Een 6′ hoge omheining, die minstens 6′ onder de grond begraven is, wordt aangeraden. 30′ bij 30′ is een minimale hokgrootte voor een gepaard paartje tijdens het seizoen. Voor sommige vogels kan een hok van 80′ x 80′ nodig zijn. De palen moeten buiten de omheining worden geplaatst. Wij geven de voorkeur aan een sterke gelaste draad (2″ x 4″) waar de vogels hun kop niet doorheen kunnen steken en waar roofdieren niet door naar binnen kunnen. De palen moeten buiten de stof staan. Deze vogels zijn bestand tegen onze winters, maar je moet wel zorgen voor een droog onderkomen dat de vogels uit de wind en vocht houdt. De meeste vogels worden binnen opgesloten, om problemen met roofdieren te helpen voorkomen. Voor alle vogels is ten minste een driehoekige schuur nodig, die voor volwassen vogels niet verwarmd hoeft te worden (hoewel infraroodverwarming bij erg koud weer wel aan te bevelen is). Wij adviseren een zand- of vuilaangestampte vloer. Gebruik geen betonnen vloer, tenzij een rubberen mat wordt gebruikt. Er dient altijd vers, schoon water beschikbaar te zijn. Automatisch water is handig, maar moet toch dagelijks worden gecontroleerd.

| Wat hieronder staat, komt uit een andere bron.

/-- Settles O47: B with offset 0 writes r15 to r15, and a step that wrote r15 does not advance it. -/
theorem branchToItselfIsAFixedPoint : Obligations.BranchToItselfIsAFixedPoint := by
  intro s m h hm
  have hd : decode 0xEA000000 = .ok (.b .al 0) := by decide
  have hx : exec (.b .al 0) s = .next s := by
    have hb := execB_next (c := .al) 0 rfl hm
    rwa [add_branchOffset_zero, setPhys_pc_pPc_self] at hb
  rw [step_eq_sequenced h hd, sequenced_of_pcWritten hx rfl]

/-! ### A loaded word -/

theorem getLsbD_wordMask : ∀ k < 32, (0xFFFF_FFFC : Word).getLsbD k = decide (2 ≤ k) := by decide

/-- Clearing the low two bits of an address makes it a word address. -/
theorem extractLsb'_and_wordMask (a : Word) : (a &&& 0xFFFF_FFFC).extractLsb' 0 2 = 0 := by
  rw [extract_eq_iff]
  intro k hk
  rw [Nat.zero_add, BitVec.getLsbD_and, getLsbD_wordMask k (by omega), decide_eq_false (Nat.not_le_of_lt hk)]
  simp

/-- A word address keeps its value when its low two bits are cleared. -/
theorem and_wordMask_of_aligned {a : Word} (h : a.extractLsb' 0 2 = 0) : a &&& 0xFFFF_FFFC = a := by
  rw [extract_eq_iff] at h
  rw [and_mask_eq_iff]
  intro k hk
  rw [getLsbD_wordMask k hk]
  by_cases hlow : k < 2
  · have hbit : a.getLsbD k = false := by simpa using h k hlow
    rw [hbit, Bool.false_and]
  · rw [decide_eq_true (Nat.le_of_not_lt hlow), Bool.and_true]

/-- Putting the core in the state it is in changes no status bit. -/
theorem setInstructionState_instructionState (w : Word) :
    setInstructionState (instructionState w) w = w := by
  apply BitVec.eq_of_getLsbD_eq
  intro k _
  rw [getLsbD_setInstructionState]
  split
  next h5 =>
    subst h5
    unfold instructionState
    cases w.getLsbD 5 <;> rfl
  next => rfl

/-- After a load the next step fetches the loaded word, whatever stood in the way before (log 9). -/
theorem fetches_loadNext (s : State) (w : Word) : Fetches (s.loadNext w) w :=
  ⟨rfl, instructionState_setInstructionState .primary s.cpsr, extractLsb'_and_wordMask s.pPc,
    readWord_writeWord_self s.imem _ w⟩

/-- In a state that can fetch, a load changes the memory alone. -/
theorem loadNext_of_fetches {v : Word} (h : Fetches s v) (w : Word) :
    s.loadNext w = { s with imem := Memory.writeWord s.imem s.pPc w } := by
  obtain ⟨hh, hp, ha, -⟩ := h
  have hcpsr : setInstructionState .primary s.cpsr = s.cpsr := hp ▸ setInstructionState_instructionState s.cpsr
  simp only [State.loadNext, and_wordMask_of_aligned ha, hcpsr, ← hh]

theorem regFrame_imem (s : State) (m : Memory) : RegFrame [] s { s with imem := m } := fun _ _ => rfl

theorem decode_of_decodeTableWord {nbits n : Nat} (h : decodeTableWord nbits n = some i) :
    decode (tableWord nbits n) = .ok i := by
  cases hd : decode (tableWord nbits n) with
  | ok j => simp_all [decodeTableWord, Except.toOption]
  | error e => simp [decodeTableWord, hd, Except.toOption] at h

/-- Settles O50: the load makes the word the one fetched, and where the state could fetch it is a memory
write. -/
theorem loadedWordIsTheNextInstructionRun : Obligations.LoadedWordIsTheNextInstructionRun := by
  intro s nbits w
  refine ⟨fun i hi => step_eq_sequenced (fetches_loadNext s _) (decode_of_decodeTableWord hi), fun v hv => ?_⟩
  rw [State.withFetchWord, loadNext_of_fetches hv]
  exact ⟨regFrame_imem s _, rfl, rfl, rfl⟩

/-! ### r15 after a step -/

/-- A register write leaves r15 alone unless it names it. -/
theorem writeReg_pPc {word : Option Word} {r : RegIdx} {v : Word} (h : writeReg word r v s = .next t)
    (hr : r ≠ pc) : t.pPc = s.pPc := by
  obtain ⟨m, -, rfl⟩ := writeReg_eq_next.1 h
  exact setPhys_pPc_of_ne s v (mt phys_eq_pc.1 hr)

theorem finishShort_pPc {word : Option Word} {sf : Bool} {rd : RegIdx} {r : Word}
    (h : finishShort word sf rd r s = .next t) (hrd : rd ≠ pc) : t.pPc = s.pPc := by
  obtain ⟨_, hwrite, h⟩ := andThen_eq_next.1 h
  cases h
  exact (setCpsr_pPc ..).trans (writeReg_pPc hwrite hrd)

theorem finishLong_pPc {word : Option Word} {sf : Bool} {rdHi rdLo : RegIdx} {p : DWord}
    (h : finishLong word sf rdHi rdLo p s = .next t) (hne : rdHi ≠ pc ∧ rdLo ≠ pc) : t.pPc = s.pPc := by
  simp only [finishLong, andThen_eq_next] at h
  obtain ⟨_, hlo, _, hhi, h⟩ := h
  cases h
  exact (setCpsr_pPc ..).trans <| (writeReg_pPc hhi hne.1).trans (writeReg_pPc hlo hne.2)

theorem pPc_of_whenPasses {c : Cond} {body : Result State} (h : whenPasses c s body = .next t)
    (hb : body = .next t → t.pPc = s.pPc) : t.pPc = s.pPc :=
  (whenPasses_eq_next.1 h).elim (fun h => h.2 ▸ rfl) fun h => hb h.2

theorem longMultiply_pPc {word : Word} {widen : Word → DWord} {c : Cond} {sf : Bool}
    {rdHi rdLo rs rm : RegIdx} (h : longMultiply word widen c sf rdHi rdLo rs rm s = .next t)
    (hne : rdHi ≠ pc ∧ rdLo ≠ pc) : t.pPc = s.pPc := by
  refine pPc_of_whenPasses h fun h => ?_
  split at h
  · cases h
  · obtain ⟨_, -, h⟩ := andThen_eq_next.1 h
    exact finishLong_pPc h hne

theorem longMultiplyAccumulate_pPc {word : Word} {widen : Word → DWord} {c : Cond} {sf : Bool}
    {rdHi rdLo rs rm : RegIdx} (h : longMultiplyAccumulate word widen c sf rdHi rdLo rs rm s = .next t)
    (hne : rdHi ≠ pc ∧ rdLo ≠ pc) : t.pPc = s.pPc := by
  refine pPc_of_whenPasses h fun h => ?_
  split at h
  · cases h
  · simp only [andThen_eq_next] at h
    obtain ⟨_, -, _, -, _, -, h⟩ := h
    exact finishLong_pPc h hne

/-- Every instruction stands behind the condition gate (R126). -/
theorem exec_of_condition_fails (h : passes i.cond s.cpsr = false) : exec i s = .next s := by
  cases i <;> exact whenPasses_of_false _ h

/-- An instruction that names no r15 among its destinations leaves it alone. -/
theorem exec_pPc_of_not_namesPc (h : exec i s = .next t) (hn : namesPcAsDestination i = false) :
    t.pPc = s.pPc := by
  cases i
  case b | bl | bx => cases hn
  case mul c sf rd n rs rm =>
    refine pPc_of_whenPasses h fun h => ?_
    simp only [andThen_eq_next] at h
    obtain ⟨_, -, _, -, h⟩ := h
    exact finishShort_pPc h (beq_eq_false_iff_ne.1 hn)
  case mla c sf rd n rs rm =>
    refine pPc_of_whenPasses h fun h => ?_
    simp only [andThen_eq_next] at h
    obtain ⟨_, -, _, -, _, -, h⟩ := h
    exact finishShort_pPc h (beq_eq_false_iff_ne.1 hn)
  case umull | smull => exact longMultiply_pPc h (by simpa [namesPcAsDestination] using hn)
  case umlal | smlal => exact longMultiplyAccumulate_pPc h (by simpa [namesPcAsDestination] using hn)
  all_goals rw [(unsupported_eq_next.1 h).2]

/-- `pc_written` says what it promises: where it is false, `exec` has left r15 alone (R127). -/
theorem exec_pPc_of_not_pcWritten (h : exec i s = .next t) (hw : pcWritten i s = false) : t.pPc = s.pPc := by
  cases hp : passes i.cond s.cpsr with
  | false =>
    cases (exec_of_condition_fails hp).symm.trans h
    rfl
  | true => exact exec_pPc_of_not_namesPc h (by simpa [pcWritten, hp] using hw)

/-- A step that did not write r15 is the instruction's own effect and r15 plus 4. -/
theorem sequenced_of_not_pcWritten (hw : pcWritten i s = false) (h : sequenced i s = .next t) :
    ∃ u, exec i s = .next u ∧ t = { u with pPc := u.pPc + 4 } := by
  unfold sequenced at h
  split at h
  next u hu => exact ⟨u, hu, by simpa [hw, eq_comm] using h⟩
  next => cases h
  next => cases h

/-- The instructions of R127: the branches, and a multiply with a destination field 15. -/
theorem namesPcAsDestination_iff : namesPcAsDestination i = true ↔
    ((∃ c off, i = .b c off) ∨ (∃ c off, i = .bl c off) ∨ (∃ c rm, i = .bx c rm) ∨
      (∃ c sf n rs rm, i = .mul c sf 15 n rs rm) ∨ (∃ c sf n rs rm, i = .mla c sf 15 n rs rm) ∨
      (∃ c sf d n rs rm, (d = 15 ∨ n = 15) ∧ i ∈ [Instr.umull c sf d n rs rm,
        .umlal c sf d n rs rm, .smull c sf d n rs rm, .smlal c sf d n rs rm])) := by
  constructor
  · intro h
    cases i
    case b c off => exact .inl ⟨c, off, rfl⟩
    case bl c off => exact .inr <| .inl ⟨c, off, rfl⟩
    case bx c rm => exact .inr <| .inr <| .inl ⟨c, rm, rfl⟩
    case mul c sf d n rs rm =>
      obtain rfl := eq_of_beq h
      exact .inr <| .inr <| .inr <| .inl ⟨c, sf, n, rs, rm, rfl⟩
    case mla c sf d n rs rm =>
      obtain rfl := eq_of_beq h
      exact .inr <| .inr <| .inr <| .inr <| .inl ⟨c, sf, n, rs, rm, rfl⟩
    case umull c sf d n rs rm | umlal c sf d n rs rm | smull c sf d n rs rm | smlal c sf d n rs rm =>
      exact .inr <| .inr <| .inr <| .inr <| .inr
        ⟨c, sf, d, n, rs, rm, by simpa [namesPcAsDestination, pc] using h, by simp⟩
    all_goals cases h
  · rintro (⟨c, off, rfl⟩ | ⟨c, off, rfl⟩ | ⟨c, rm, rfl⟩ | ⟨c, sf, n, rs, rm, rfl⟩ | ⟨c, sf, n, rs, rm, rfl⟩ |
      ⟨c, sf, d, n, rs, rm, hdest, hi⟩)
    iterate 5 rfl
    simp only [List.mem_cons, List.not_mem_nil, or_false] at hi
    rcases hi with rfl | rfl | rfl | rfl <;> simpa [namesPcAsDestination, pc] using hdest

Als u een elektrische boiler gebruikt, zorg er dan voor dat de watertank goed geaard is en dat de boiler ontoegankelijk is voor hun pikkerij. Deze vogels pikken aan verlengsnoeren, voorwerpen die glimmen (zelfs uw ogen en sieraden), en elk voorwerp dat hun aandacht kan trekken. U moet de loopvogels te slim af zijn en problemen voorkomen. Het eten van voorwerpen en metaal is waarschijnlijk een van de meest voorkomende problemen die we zien, soms aangeduid als “hardware”. Raap al het afval op en let dagelijks op metalen voorwerpen, enz. die ze kunnen opeten. Het onderhoud van de gebouwen en de omheining is zeer belangrijk. Benader een volwassen vogel nooit van voren, hun trap kan zeer gevaarlijk zijn. Het vangen en hanteren van deze vogels vereist bepaalde technieken. Wij hebben in de kliniek een boek over deze hanteringstechnieken en/of zie onze hand-out over het hanteren van loopvogels.
De voeder- en andere vereisten voor deze vogels zijn niet erg bekend. Wij adviseren de commerciële emoe ratite pellets als 80+ % van hun dieet. Het spijsverteringsstelsel van de emoe bestaat voornamelijk uit dunne darm, vergelijkbaar met dat van een monogastrisch dier. Emoes en Rheas eten in de natuur vruchten en zaden; een volledig loopvogelvoer is beter dan een zelfgemaakt dieet. Het spijsverteringsstelsel van de struisvogel is voornamelijk dikke darm, omdat hun dieet in de natuur voornamelijk uit grassen bestaat. U kunt ze aanvullen met maïs, appels, luzerne pellets, paardensuiker, groenvoer en bieten, zelfs hondenvoer ????. Wij adviseren niet te veel maïs te gebruiken. We raden ook af om tafelresten, junk food, etc. te voeren. Zie onze vogel handleiding voor groenten die schadelijk kunnen zijn voor vogels, evenals onze vogel giftige planten lijst indien u deze producten wenst te voeren. Grit is niet nodig voor vogels op pellets, en deze vogels krijgen normaal zand binnen van het eten van dingen van de grond. Vogels die te veel grind of zand eten, kunnen leiden tot problemen met de impact.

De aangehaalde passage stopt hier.